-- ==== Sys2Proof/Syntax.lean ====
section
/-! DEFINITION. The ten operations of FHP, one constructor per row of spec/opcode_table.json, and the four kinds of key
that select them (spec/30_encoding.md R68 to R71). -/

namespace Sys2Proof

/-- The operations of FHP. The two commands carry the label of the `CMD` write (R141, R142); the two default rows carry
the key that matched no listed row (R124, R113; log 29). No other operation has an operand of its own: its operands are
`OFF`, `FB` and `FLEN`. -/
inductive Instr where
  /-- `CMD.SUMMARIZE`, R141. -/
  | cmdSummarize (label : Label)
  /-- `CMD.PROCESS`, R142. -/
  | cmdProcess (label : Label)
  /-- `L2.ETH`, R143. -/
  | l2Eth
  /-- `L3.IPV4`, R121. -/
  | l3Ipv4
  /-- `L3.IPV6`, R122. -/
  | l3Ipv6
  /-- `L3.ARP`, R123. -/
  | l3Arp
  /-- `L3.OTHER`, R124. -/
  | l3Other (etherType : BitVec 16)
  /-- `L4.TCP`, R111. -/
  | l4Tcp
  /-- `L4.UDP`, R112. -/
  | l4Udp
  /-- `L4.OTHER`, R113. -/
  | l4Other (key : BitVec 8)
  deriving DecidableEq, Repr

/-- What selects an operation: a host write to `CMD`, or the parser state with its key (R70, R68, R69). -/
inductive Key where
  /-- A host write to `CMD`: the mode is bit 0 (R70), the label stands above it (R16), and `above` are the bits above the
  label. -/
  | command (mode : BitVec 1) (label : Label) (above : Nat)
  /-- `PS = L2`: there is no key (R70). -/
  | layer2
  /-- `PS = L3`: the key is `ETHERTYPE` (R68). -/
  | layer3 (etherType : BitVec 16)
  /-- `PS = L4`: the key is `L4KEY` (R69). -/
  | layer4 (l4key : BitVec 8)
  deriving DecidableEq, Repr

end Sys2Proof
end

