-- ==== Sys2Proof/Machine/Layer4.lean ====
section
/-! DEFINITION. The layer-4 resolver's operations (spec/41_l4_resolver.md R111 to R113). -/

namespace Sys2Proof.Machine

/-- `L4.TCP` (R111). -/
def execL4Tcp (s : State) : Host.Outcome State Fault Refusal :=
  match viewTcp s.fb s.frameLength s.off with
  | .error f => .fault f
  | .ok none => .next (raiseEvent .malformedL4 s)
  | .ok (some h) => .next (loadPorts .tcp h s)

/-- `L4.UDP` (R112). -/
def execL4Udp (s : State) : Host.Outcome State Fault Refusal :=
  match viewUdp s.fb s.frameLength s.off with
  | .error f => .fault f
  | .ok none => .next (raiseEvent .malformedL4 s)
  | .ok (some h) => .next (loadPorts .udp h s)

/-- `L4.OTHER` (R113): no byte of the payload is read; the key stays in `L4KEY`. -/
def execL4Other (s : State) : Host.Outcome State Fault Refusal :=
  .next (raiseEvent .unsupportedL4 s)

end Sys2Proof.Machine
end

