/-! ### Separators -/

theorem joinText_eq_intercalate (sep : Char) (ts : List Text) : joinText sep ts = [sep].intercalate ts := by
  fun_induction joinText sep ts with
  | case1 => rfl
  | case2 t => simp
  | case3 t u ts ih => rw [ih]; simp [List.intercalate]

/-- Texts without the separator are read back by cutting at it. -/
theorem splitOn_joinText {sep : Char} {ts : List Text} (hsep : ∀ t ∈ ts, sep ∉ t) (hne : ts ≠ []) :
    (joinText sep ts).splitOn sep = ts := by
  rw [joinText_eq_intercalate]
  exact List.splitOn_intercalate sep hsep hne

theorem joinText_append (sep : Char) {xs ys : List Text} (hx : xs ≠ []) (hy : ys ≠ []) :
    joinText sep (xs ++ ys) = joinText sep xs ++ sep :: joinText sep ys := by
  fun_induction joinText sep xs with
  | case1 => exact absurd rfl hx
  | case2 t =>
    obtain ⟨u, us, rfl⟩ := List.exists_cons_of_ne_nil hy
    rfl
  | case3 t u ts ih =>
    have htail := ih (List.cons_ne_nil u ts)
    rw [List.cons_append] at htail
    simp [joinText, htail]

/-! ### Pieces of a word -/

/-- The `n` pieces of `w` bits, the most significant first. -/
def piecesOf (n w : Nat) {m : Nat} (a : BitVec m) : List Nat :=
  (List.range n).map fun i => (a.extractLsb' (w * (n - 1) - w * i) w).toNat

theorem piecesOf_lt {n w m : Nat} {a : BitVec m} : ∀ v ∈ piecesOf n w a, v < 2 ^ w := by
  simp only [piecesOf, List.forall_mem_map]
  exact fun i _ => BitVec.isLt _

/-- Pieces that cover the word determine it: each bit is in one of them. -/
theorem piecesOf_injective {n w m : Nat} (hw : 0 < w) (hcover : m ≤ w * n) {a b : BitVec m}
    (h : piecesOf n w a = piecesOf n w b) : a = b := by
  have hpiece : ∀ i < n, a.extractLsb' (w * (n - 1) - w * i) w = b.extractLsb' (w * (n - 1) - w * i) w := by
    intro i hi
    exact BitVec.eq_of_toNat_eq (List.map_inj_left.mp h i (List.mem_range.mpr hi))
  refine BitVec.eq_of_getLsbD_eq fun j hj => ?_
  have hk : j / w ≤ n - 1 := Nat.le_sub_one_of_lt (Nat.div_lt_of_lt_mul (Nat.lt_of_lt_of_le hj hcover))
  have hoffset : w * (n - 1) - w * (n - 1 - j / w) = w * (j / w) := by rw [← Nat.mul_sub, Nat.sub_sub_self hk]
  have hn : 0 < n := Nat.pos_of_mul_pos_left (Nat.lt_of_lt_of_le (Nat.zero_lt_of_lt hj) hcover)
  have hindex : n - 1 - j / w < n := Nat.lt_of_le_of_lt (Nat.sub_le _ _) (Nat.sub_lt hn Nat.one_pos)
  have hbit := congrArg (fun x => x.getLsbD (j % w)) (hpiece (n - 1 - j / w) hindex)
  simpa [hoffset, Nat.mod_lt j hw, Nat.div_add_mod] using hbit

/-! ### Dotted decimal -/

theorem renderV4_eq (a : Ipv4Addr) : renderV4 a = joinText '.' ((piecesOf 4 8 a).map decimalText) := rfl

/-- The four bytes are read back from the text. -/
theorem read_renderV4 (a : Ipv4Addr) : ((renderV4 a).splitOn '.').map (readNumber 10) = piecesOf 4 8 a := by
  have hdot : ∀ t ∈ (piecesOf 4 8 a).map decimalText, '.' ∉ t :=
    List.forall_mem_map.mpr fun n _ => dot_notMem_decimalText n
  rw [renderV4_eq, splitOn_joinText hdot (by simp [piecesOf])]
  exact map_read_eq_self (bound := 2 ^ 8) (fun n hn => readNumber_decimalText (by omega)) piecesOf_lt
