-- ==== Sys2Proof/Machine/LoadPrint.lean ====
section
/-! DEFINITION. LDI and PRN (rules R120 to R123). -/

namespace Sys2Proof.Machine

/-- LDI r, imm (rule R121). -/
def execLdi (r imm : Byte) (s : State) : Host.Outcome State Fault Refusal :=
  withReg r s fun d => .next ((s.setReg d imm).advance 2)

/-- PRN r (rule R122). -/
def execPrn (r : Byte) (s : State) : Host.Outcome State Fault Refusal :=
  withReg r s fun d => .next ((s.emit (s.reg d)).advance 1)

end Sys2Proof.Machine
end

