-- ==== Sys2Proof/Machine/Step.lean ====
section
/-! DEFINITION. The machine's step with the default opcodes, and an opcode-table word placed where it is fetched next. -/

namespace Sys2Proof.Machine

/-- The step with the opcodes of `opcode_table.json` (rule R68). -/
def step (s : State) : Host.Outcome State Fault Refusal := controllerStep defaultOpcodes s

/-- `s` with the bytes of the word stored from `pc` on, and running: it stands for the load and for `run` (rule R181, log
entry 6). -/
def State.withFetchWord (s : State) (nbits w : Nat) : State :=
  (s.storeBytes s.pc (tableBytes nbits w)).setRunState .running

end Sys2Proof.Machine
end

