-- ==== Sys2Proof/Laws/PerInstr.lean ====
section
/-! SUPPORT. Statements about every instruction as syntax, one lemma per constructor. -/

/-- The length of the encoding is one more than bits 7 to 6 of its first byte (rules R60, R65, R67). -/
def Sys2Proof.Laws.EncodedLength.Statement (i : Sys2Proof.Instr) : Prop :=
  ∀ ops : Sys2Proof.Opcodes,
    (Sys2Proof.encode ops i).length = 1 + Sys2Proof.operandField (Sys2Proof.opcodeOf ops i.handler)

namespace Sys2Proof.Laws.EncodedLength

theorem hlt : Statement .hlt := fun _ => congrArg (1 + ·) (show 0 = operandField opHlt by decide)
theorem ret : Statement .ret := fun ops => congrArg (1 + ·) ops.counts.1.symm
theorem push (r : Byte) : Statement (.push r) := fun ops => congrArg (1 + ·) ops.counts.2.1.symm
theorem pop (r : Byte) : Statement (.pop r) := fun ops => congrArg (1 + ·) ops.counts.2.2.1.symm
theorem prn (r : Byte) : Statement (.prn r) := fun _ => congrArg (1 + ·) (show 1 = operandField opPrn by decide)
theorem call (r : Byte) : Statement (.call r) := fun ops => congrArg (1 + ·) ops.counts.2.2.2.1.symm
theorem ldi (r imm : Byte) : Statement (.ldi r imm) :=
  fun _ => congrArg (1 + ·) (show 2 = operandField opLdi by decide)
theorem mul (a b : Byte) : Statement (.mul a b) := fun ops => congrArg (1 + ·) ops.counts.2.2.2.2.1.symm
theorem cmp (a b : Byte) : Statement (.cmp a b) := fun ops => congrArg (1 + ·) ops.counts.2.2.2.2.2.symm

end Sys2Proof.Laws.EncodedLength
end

::::

**Description of the task**
Copy all the lines above that hold the string "hsep".

**Result for this exercise**
theorem splitOn_joinText {sep : Char} {ts : List Text} (hsep : ∀ t ∈ ts, sep ∉ t) (hne : ts ≠ []) :
  exact List.splitOn_intercalate sep hsep hne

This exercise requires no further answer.